While the business environment for smaller distributors has become increasingly difficult over the years, Berkeley, Calif.–based Small Press Distribution has carved out a niche for itself by filling areas overlooked by the bigger players.
Founded in 1969, SPD is dedicated to the distribution of independently published literature and currently represents 400 active presses. Among its bigger clients are Ahsahta Press, Black Lawrence Press, Dorothy, Hanging Loose Press, Les Figues Press, Letter Machine Editions, Rose Metal Press, and Ugly Duckling Presse. Operations director Brent Cunningham attributes SPD’s survival in part to its nonprofit 501(c)(3) status. He notes that while SPD survives primarily on earned income, the extra grant money from the National Endowment for the Arts and California Arts Council and other donors has made a difference in keeping SPD’s doors open.
Cunningham says that unlike other smaller distributors that have gone out of business by trying to emulate midlevel and major distributors’ approach, SPD banks on its commitment to championing the small press community. “It’s not that we are in the minor leagues wishing we were in the majors; it’s that we care about these small presses,” Cunningham says. That position has helped SPD, because when small presses have a chance to move up the distribution chain, many have “shown commitment to us that goes beyond economics,” he says.
Loyalty from its clients, however, would not be enough to stay in business if SPD didn’t adapt to the changing market. Cunningham cites two major changes to the distribution landscape: the first is major distributors extending their reach through multiple warehouses nationwide. The second is the disappearance of secondary distributors as larger distributors have merged.
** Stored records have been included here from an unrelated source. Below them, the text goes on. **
-- ==== Sys2Proof/Machine/KvTable.lean ====
section
/-!
DEFINITION. Machine/KvTable.lean: the tables of the key-value cache in the Loft (R246 to R252), and the step that applies a command's changes to them
(R250, R264, R266).
-/
namespace Sys2Proof.Machine

/-- Slots of the KV region of a die (R246). -/
def State.kvSlots (s : State) (d : Nat) : Nat := 65536 * s.fld d .LOFT_MAP_KV_MIB

/-- Slots under change: (slot, 16 bytes), over the region. -/
abbrev KvView := List (Nat × List Byte)

/-- A slot as a view shows it. -/
def State.kvSlot (s : State) (d : Nat) (v : KvView) (i : Nat) : List Byte := (lookup? v i).getD (s.kvBytes d i 16)

/-- Replace bytes of a slot in a view. -/
def State.kvPut (s : State) (d : Nat) (v : KvView) (i off : Nat) (bs : List Byte) : KvView :=
  let x := s.kvSlot d v i
  insertKV v i (x.take off ++ bs ++ x.drop (off + bs.length))

/-- The null index (R246). -/
def kvNull : Nat := 0xFFFFFFFF

/-- A pool record (R250). -/
structure KvPool where
  slot : Nat
  handle : Nat
  pages : Nat
  free : Nat
  base : Nat
  head : Nat
deriving DecidableEq, Repr

/-- Read a pool record through a view. -/
def State.kvPool (s : State) (d : Nat) (v : KvView) (i : Nat) : KvPool :=
  let b := s.kvSlot d v i
  ⟨i, leAt b 0 4, leAt b 4 2, leAt b 6 2, leAt b 8 4, leAt b 12 4⟩

/-- A page-table entry (R249). -/
structure KvPte where
  pool : Nat
  page : Nat
  ref : Nat
  live : Nat
  bank : Nat
  next : Nat
deriving DecidableEq, Repr

/-- Read a page-table entry through a view. -/
def State.kvPte (s : State) (d : Nat) (v : KvView) (i : Nat) : KvPte :=
  let b := s.kvSlot d v i
  ⟨leAt b 0 4, leAt b 4 2, leAt b 6 2, leAt b 8 1, leAt b 9 1 % 2, leAt b 12 4⟩

/-- The free chain of a pool from an entry on; the first argument bounds it. -/
def State.kvChain (s : State) (d : Nat) (v : KvView) : Nat → Nat → List Nat
  | 0, _ => []
  | n + 1, i => if i = kvNull then [] else i :: s.kvChain d v n (s.kvPte d v i).next

/-- Take a page out of its pool's chain: the entry before it, or FREE_HEAD, names the one after it (R250). -/
def State.kvUnchain (s : State) (d : Nat) (v : KvView) (i : Nat) : KvView :=
  let e := s.kvPte d v i
  let p := s.kvPool d v e.pool
  let v1 := s.kvPut d v e.pool 6 (leBytes 2 (p.free - 1))
  if p.head = i then s.kvPut d v1 e.pool 12 (leBytes 4 e.next)
  else
    match (s.kvChain d v p.pages p.head).find? (fun x => decide ((s.kvPte d v x).next = i)) with
    | some x => s.kvPut d v1 x 12 (leBytes 4 e.next)
    | none => v1

/-- Return a page to the head of its pool's chain (R250). -/
def State.kvGive (s : State) (d : Nat) (v : KvView) (i : Nat) : KvView :=
  let e := s.kvPte d v i
  let p := s.kvPool d v e.pool
  let v1 := s.kvPut d (s.kvPut d v i 6 (leBytes 2 0 ++ leBytes 1 0)) i 12 (leBytes 4 p.head)
  s.kvPut d (s.kvPut d v1 e.pool 6 (leBytes 2 (p.free + 1))) e.pool 12 (leBytes 4 i)

/-- Apply one change; the Bool tells whether a REFCNT would have fallen below 0 (R264). -/
def State.kvStep (s : State) (d : Nat) (a : KvView × Bool) : KvOp → KvView × Bool
  | .put i bs => (s.kvPut d a.1 i 0 bs, a.2)
  | .page i live bank => (s.kvPut d a.1 i 8 (leBytes 1 live ++ leBytes 1 bank), a.2)
  | .take i live bank =>
    let v := s.kvUnchain d a.1 i
    (s.kvPut d (s.kvPut d v i 6 (leBytes 2 1 ++ leBytes 1 live ++ leBytes 1 bank)) i 12 (leBytes 4 kvNull), a.2)
  | .ref i true => (s.kvPut d a.1 i 6 (leBytes 2 ((s.kvPte d a.1 i).ref + 1)), a.2)
  | .ref i false =>
    let n := (s.kvPte d a.1 i).ref
    if n = 0 then (a.1, true)
    else if n = 1 then (s.kvGive d a.1 i, a.2)
    else (s.kvPut d a.1 i 6 (leBytes 2 (n - 1)), a.2)

/-- Apply changes in order (R266): the slots that come out changed. -/
def State.kvApply (s : State) (d : Nat) (ops : List KvOp) : KvView × Bool := ops.foldl (s.kvStep d) ([], false)

/-- Write the slots of a view into the Loft, and show TABLE_ERR. -/
def State.kvCommit (s : State) (d : Nat) (r : KvView × Bool) : State :=
  let s1 := r.1.foldl (fun (t : State) (w : Nat × List Byte) => t.write (kvBase d + 16 * w.1) w.2) s
  if r.2 then s1.flag d .KV_STATUS_TABLE_ERR else s1

/-- Fresh pages that commands in flight have taken, but for a copy of the same command (R266). -/
def State.kvReserved (s : State) (d : Nat) (but : Option SlotRef) : List Nat :=
  ((s.slotsOf d).filter (fun e => decide (some e.1 ≠ but))).flatMap (fun e => e.2.table.filterMap (fun o => match o with
    | .take i _ _ => some i
    | _ => none))

/-- A sequence record (R251). -/
structure KvSeq where
  slot : Nat
  pool : Nat
  heads : Nat
  dim : Nat
  flags : Nat
  rows : Nat
  maxRows : Nat
  budget : Nat
  recent : Nat
  reserve : Nat
  decay : Nat
  nextPos : Nat
  live : Nat
  list : Nat
deriving DecidableEq, Repr

/-- Read a sequence record through a view. -/
def State.kvSeq (s : State) (d : Nat) (v : KvView) (i : Nat) : KvSeq :=
  let b := s.kvSlot d v i ++ s.kvSlot d v (i + 1)
  ⟨i, leAt b 0 4, leAt b 4 1, leAt b 5 1, leAt b 6 1, leAt b 8 2, leAt b 10 2, leAt b 12 2, leAt b 14 2, leAt b 16 2, leAt b 18 2, leAt b 20 4, leAt b 24 4,
    leAt b 28 4⟩

/-- The first 32 bytes of a record; the rest is zero. -/
def KvSeq.bytes (q : KvSeq) : List Byte :=
  leBytes 4 q.pool ++ leBytes 1 q.heads ++ leBytes 1 q.dim ++ leBytes 1 q.flags ++ leBytes 1 0 ++ leBytes 2 q.rows ++ leBytes 2 q.maxRows ++
  leBytes 2 q.budget ++ leBytes 2 q.recent ++ leBytes 2 q.reserve ++ leBytes 2 q.decay ++ leBytes 4 q.nextPos ++ leBytes 4 q.live ++ leBytes 4 q.list

/-- The two slots that a changed record writes. -/
def KvSeq.puts (q : KvSeq) : List KvOp := [.put q.slot (q.bytes.take 16), .put (q.slot + 1) (q.bytes.drop 16)]

/-- Values of a record in their ranges (R251). -/
def KvSeq.rangesOk (q : KvSeq) : Bool :=
  decide (1 ≤ q.heads) && decide (q.heads ≤ 4) && (decide (q.dim = 32) || decide (q.dim = 64) || decide (q.dim = 96) || decide (q.dim = 128)) &&
  decide (q.flags < 16) && decide (1 ≤ q.maxRows) && decide (q.maxRows ≤ 256) && decide (1 ≤ q.budget) && decide (q.budget ≤ q.maxRows) &&
  decide (q.recent ≤ 4096) && decide (q.reserve ≤ 1024) && decide (q.decay ≤ 0x3C00) && decide (q.nextPos ≤ 32768) && decide (q.rows ≤ q.maxRows)

/-- A pool record that stands: within the region, its buffer of a silo large enough (R247, R250). -/
def State.poolValid (s : State) (d : Nat) (p : KvPool) (silo : Nat) : Bool :=
  decide (p.slot < s.kvSlots d) && decide (1 ≤ p.pages) && decide (p.base + p.pages ≤ s.kvSlots d) && decide (handleSilo p.handle = silo) &&
  (match s.bufOf p.handle with
   | some e => decide (34816 * p.pages ≤ e.length)
   | none => false)

/-- A sequence that stands in a silo (R251, R258). -/
def State.seqValid (s : State) (d i silo : Nat) : Bool :=
  let q := s.kvSeq d [] i
  decide (i % 4 = 0) && decide (i + 4 ≤ s.kvSlots d) && decide (q.flags % 2 = 1) && q.rangesOk && decide (q.list + q.maxRows ≤ s.kvSlots d) &&
  s.poolValid d (s.kvPool d [] q.pool) silo

/-- The page entries of row j: one for each head (R252). -/
def State.kvRow (s : State) (d : Nat) (q : KvSeq) (j : Nat) : List Nat :=
  let b := s.kvSlot d [] (q.list + j)
  (List.range q.heads).map (fun h => leAt b (4 * h) 4)

/-- The bytes of a row entry. -/
def rowEntry (ptes : List Nat) : List Byte := ((ptes ++ List.replicate (4 - ptes.length) kvNull).map (leBytes 4)).flatten

/-- A row is shared when a page of it has REFCNT above 1 (R252). -/
def State.rowShared (s : State) (d : Nat) (ptes : List Nat) : Bool := ptes.any (fun i => decide (1 < (s.kvPte d [] i).ref))

/-- Every row entry of a sequence. -/
def State.kvRows (s : State) (d : Nat) (q : KvSeq) : List (List Nat) := (List.range q.rows).map (s.kvRow d q)

/-- What dropping every row of a sequence changes (R264). -/
def State.releaseOps (s : State) (d : Nat) (q : KvSeq) : List KvOp :=
  (s.kvRows d q).flatten.map (fun i => .ref i false) ++ { q with rows := 0, live := 0, nextPos := 0 }.puts

end Sys2Proof.Machine
end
That latter change led SPD to move away from the secondary distributor model toward an exclusive model. “Having multiple supply routes into the trade for one’s small press books isn’t actually the best thing for the literary field in general, nor, usually, for the press itself, as much as it might think otherwise,” explains Cunningham. For example, SPD used to carry a lot of Consortium presses, with Consortium handling primary distribution and SPD handling secondary, but that has dramatically declined. “We’ve been saying good-bye to presses that have other distribution and looking for presses that have no other distribution except for us.”
In another change made to remain competitive, SPD has, for the first time, created royalty tiers in which publishers that perform better than others get more money from their sales. “There’s a long tradition based on ’60s hippie egalitarianism, where the idea is everyone gets the same deal,” Cunningham says. “That’s not how any for-profit distributor structures it, for obvious reasons. You give more money to the people who are paying the bills by selling more books. If you’re going to expect people to use you as your primary exclusive distributor, then you have to reward them for sticking around.” The tiers took effect July 1.
A second new initiative is a marketing program called SPD Handpicked, where four titles per month receive additional marketing services. For a long time, Cunningham says SPD didn’t even have a marketing budget. He hopes that featuring four books each month, with online advertising and presentation to booksellers, will help those titles to shine.
Cunningham says both initiatives are “working really great.” He adds, “We’re about to finish our first quarter with the new initiatives in place, and we’ll be up at least 8% over last year’s third quarter.” Nearly all the Handpicked titles have hit SPD’s bestseller list. One of its October Handpicked books, Joanna Walsh’s Vertigo, received a great review from PW, and interviews with Walsh are planned for the Paris Review and the Rumpus. Cunningham says these positive trends solidified the decision to hire SPD’s first-ever publicity manager, Trisha Low, who joined SPD earlier this month, bringing SPD to a dozen staff members for the first time.
Cunningham says SPD remains under constant pressure, because other distributors offer competitive deals, but he encourages presses to look at those offers closely: “We try to get more people to think about longevity and what is a sustainable model for an indie small press. What’s going to stick around versus what’s going to be more financially expedient in the short term.”